Last June the company brought what was reportedly the biggest Australian junk bond deal in the history of the market, also via Credit Suisse First Boston, when it priced $400 million of 10-year senior subordinated notes at 9¾%.

Finally on Tuesday news circulated that market that Rite Aid Corp. stirred in an extra $100 million to its quickly marketed Rule 144A offering.

The Camp Hill, Pa. drugstore operator plans to price $300 million - increased from $200 million - of second lien senior secured notes due 2011 (B3/B-) on Wednesday, via Salomon Smith Barney. The price talk is 9¾% area on the drive-by deal.

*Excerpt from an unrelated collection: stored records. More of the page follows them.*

-- ==== Sys2Proof/Machine/TypesMotion.lean ====
section
/-!
DEFINITION. Plain data of an axis (R306, R310, R312, R319..R329) and of its two bridges (R331, R341..R358), and of the
power domains (R502..R506). Positions are unwrapped whole numbers; the 36-bit registers show them modulo 2^36 (R301).
-/

namespace Sys2Proof.Machine

/-- What an axis is doing. -/
inductive AxMode where
  | rest | move | home | gear | disengage | path
  deriving DecidableEq, Repr, Inhabited

/-- A profile as copied at release (R309, R310): velocities in 2^-22, accelerations in 2^-24, jerk in 2^-32. -/
structure Prof where
  vmax : Nat
  acc : Nat
  dec : Nat
  jerk : Nat
  jlim : Bool
  vstart : Nat
  deriving DecidableEq, Repr, Inhabited

/-- Steps of a homing (R319). -/
inductive HomeStep where
  | none | search | latch | index | backoff | failed
  deriving DecidableEq, Repr, Inhabited

/-- GSTATE (R306). -/
inductive GearState where
  | none | geared | pending | disengaging
  deriving DecidableEq, Repr, Inhabited

/-- A master and a ratio (R325). -/
structure GearSet where
  msrc : Nat
  mindex : Nat
  ratio : Int
  deriving DecidableEq, Repr, Inhabited

/-- Switch state of a bridge (R331). -/
inductive Switch where
  | off | drivePlus | driveMinus | fast | slow
  deriving DecidableEq, Repr, Inhabited

/-- BSTATE (R358). -/
inductive BState where
  | off | calib | run | recover | fault
  deriving DecidableEq, Repr, Inhabited

/-- One bridge. -/
structure Bridge where
  st : BState
  fcause : Nat
  elem : Nat
  sw : Switch
  imeas : Int
  headroom : Bool
  /-- Consecutive judged full-duty periods: open, sense, head (R351); consecutive periods that ended by a trip (R352). -/
  nOpen : Nat
  nSense : Nat
  nHead : Nat
  nTrip : Nat
  /-- The confirmation of R349 is running: its cause, and whether its 1 ms of running has passed. -/
  confirm : Option Nat
  confirmed1ms : Bool
  /-- REC_DLY has run while the shank forced the pins (R354). -/
  recWaits : Bool
  ofs : Int
  /-- Old values, by word offset, of committed drive words the bridge has not adopted yet (R20, R337). -/
  hold : List (Nat × Word)
  /-- Brushed DC run (R345): driving, in KEEP, duty, polarity. -/
  drives : Bool
  keeps : Bool
  /-- A brushed DC bridge that does not drive holds SLOW, not OFF (R345, R346). -/
  brakes : Bool
  duty : Nat
  dirDc : Bool
  /-- PWM on-part of the period in PWM cycles (R344, R345). -/
  onCycles : Nat
  deriving DecidableEq, Repr, Inhabited

/-- A position confirmation under way (R324): the UNC_CAUSE that asked for it, whether it is the second attempt and whether
it waits for a reading of its SSI port; retention had been lost. -/
structure Conf where
  cause : Nat
  second : Bool
  waits : Bool
  lost : Bool
  /-- The transfer in progress began before the request: its reading does not count (R403). -/
  early : Bool
  deriving DecidableEq, Repr, Inhabited

/-- What AON retention holds of an axis, as written at the last stitch boundary (R322). -/
structure AxisRet where
  pos : Int
  tgt : Int
  remd : Int
  posOk : Bool
  homed : Bool
  uncCause : Nat
  moving : Bool
  aofs : Nat
  deriving DecidableEq, Repr, Inhabited

/-- One axis. -/
structure Axis where
  mode : AxMode
  /-- POS, TARGET and REM (R306), unwrapped. -/
  pos : Int
  tgt : Int
  remd : Int
  /-- TARGET and the MOVE's copied profile while a homing travels, whose own are then `tgt` and `prof`. -/
  moveTgt : Int
  moveProf : Prof
  /-- Velocity of this stitch and of the next, in 2^-22 microsteps per st; acceleration a in 2^-24 (R310). -/
  vel : Nat
  vNext : Nat
  a : Int
  neg : Bool
  negNext : Bool
  /-- Line position in 2^-22 microsteps at the end of the last stitch computed (R308). -/
  line : Int
  /-- Line position before the slot of this stitch: at the end of this stitch. -/
  lineS : Int
  lastPl : Int
  stride : Nat
  /-- Events placed and not issued: phase since reset, position, in order. -/
  events : List (Nat × Int)
  prof : Prof
  vclamp : Bool
  /-- A stop is decelerating: its MOVE_STOPPED cause and the LIM_DEC it began with (R305, R312). -/
  stop : Option Nat
  limDec : Nat
  posOk : Bool
  homed : Bool
  uncCause : Nat
  refLive : Bool
  ret : AxisRet
  lim0 : Bool
  lim1 : Bool
  limPos : Int
  homeCorr : Int
  homeTr : Nat
  gearTr : Nat
  confTr : Nat
  /-- Homing (R319, R320): step, slot, attempt, run as the check of a RE_ADMIT, condition met. -/
  hstep : HomeStep
  hslot : Nat
  htry : Nat
  hcheck : Bool
  hmet : Bool
  refVal : Word
  /-- Gearing (R325..R329). -/
  gstate : GearState
  gear : GearSet
  pend : Option GearSet
  pendOff : Bool
  handover : Word
  /-- ACC at the end of the last stitch computed, and at the start of that stitch (R325, R329). -/
  accG : Int
  accS : Int
  x0 : Int
  lag : Int
  grace : Option Nat
  /-- Stitches at rest, and SSTATE: 0 ACTIVE, 1 HOLD, 2 FREE, 3 BRAKE, 4 UNPOWERED (R321). -/
  restN : Nat
  sstate : Nat
  /-- A confirmation of the position is under way (R324). -/
  conf : Option Conf
  /-- Stitch in which the motion in progress was released (R60, R311). -/
  startN : Nat
  /-- A gearing change takes effect in the next stitch (R325, R327). -/
  took : Bool
  /-- Position of a homing reference that has been met (R319, R408). -/
  refAt : Option Int
  /-- BREAKS of the confirmation encoder when the axis was homed (R399). -/
  hBreaks : BitVec 8
  aofs : Nat
  vamp : Nat
  /-- Last event: absolute phase and stride; interval before it (R344). -/
  lastEv : Nat
  evInt : Nat
  evStride : Nat
  stallOk : Bool
  lambda : Int
  marginMin : Int
  stallRun : Nat
  /-- The second span of R356: full steps moved in it. -/
  span : Option Nat
  ocTr : Nat
  gateTr : Nat
  diagTr : Nat
  stallTr : Nat
  ofsTr : Nat
  headCnt : Nat
  a1 : Bridge
  b1 : Bridge
  /-- End of the DC_RUN in progress in phase units since reset, or what a stop kept of it (R345, R346). -/
  dcEnd : Option Nat
  dcLeft : Nat
  dcBridge : Bool
  deriving DecidableEq, Repr, Inhabited

/-- DSTATE of a power domain (R503, R506). -/
inductive DomState where
  | run | idle | off | retain
  deriving DecidableEq, Repr, Inhabited

/-- One power domain. -/
structure Domain where
  st : DomState
  /-- A lane requests RUN (R23). -/
  req : Bool
  powerups : Nat
  deriving DecidableEq, Repr, Inhabited

def Prof.reset : Prof := ⟨0, 0, 0, 0, false, 0⟩

def Bridge.reset : Bridge where
  st := .off
  fcause := 0
  elem := 0
  sw := .off
  imeas := 0
  headroom := false
  nOpen := 0
  nSense := 0
  nHead := 0
  nTrip := 0
  confirm := none
  confirmed1ms := false
  recWaits := false
  ofs := 0
  hold := []
  drives := false
  keeps := false
  brakes := false
  duty := 0
  dirDc := false
  onCycles := 0

def AxisRet.reset : AxisRet := ⟨0, 0, 0, false, false, 2, false, 0⟩

def Axis.reset : Axis where
  mode := .rest
  pos := 0
  tgt := 0
  moveTgt := 0
  remd := 0
  vel := 0
  vNext := 0
  a := 0
  neg := false
  negNext := false
  line := 0
  lineS := 0
  lastPl := 0
  stride := 1
  events := []
  moveProf := Prof.reset
  prof := Prof.reset
  vclamp := false
  stop := none
  limDec := 0
  posOk := false
  homed := false
  uncCause := 2
  refLive := false
  ret := AxisRet.reset
  lim0 := false
  lim1 := false
  limPos := 0
  homeCorr := 0
  homeTr := 0
  gearTr := 0
  confTr := 0
  hstep := .none
  hslot := 0
  htry := 0
  hcheck := false
  hmet := false
  refVal := 0
  gstate := .none
  gear := ⟨0, 0, 0⟩
  pend := none
  pendOff := false
  handover := 0
  accG := 0
  accS := 0
  x0 := 0
  lag := 0
  grace := none
  restN := 0
  sstate := 0
  conf := none
  startN := 0
  took := false
  refAt := none
  hBreaks := 0
  aofs := 0
  vamp := 0
  lastEv := 0
  evInt := 0
  evStride := 0
  stallOk := false
  lambda := 0
  marginMin := 0
  stallRun := 0
  span := none
  ocTr := 0
  gateTr := 0
  diagTr := 0
  stallTr := 0
  ofsTr := 0
  headCnt := 0
  a1 := Bridge.reset
  b1 := Bridge.reset
  dcEnd := none
  dcLeft := 0
  dcBridge := false

def Domain.reset : Domain := ⟨.run, false, 0⟩

end Sys2Proof.Machine
end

The second of two buy-side sources who spoke to Prospect News on background Tuesday commented that the market seemed "quiet."

"It feels like maybe we're having another redemption week underway," this investor said. "You need to line up the cash available to buy the new big deals: Crown Cork and the TRW.

"It looks to me like you're seeing a little light selling of some of the premium issues that are a little lower yielding, and people have profits in."

This source, who will not be participating in the TRW transaction because the company is private and because of wariness with regard to an auto parts credit, specified that the performance of the high-yield market in 2003 hinges to a great extent on the performance of the U.S. economy.

"Right now things look muted," the buy-sider added. "So it's hard to see how we can have much narrowing in spreads until it's clear that the equity market is doing better."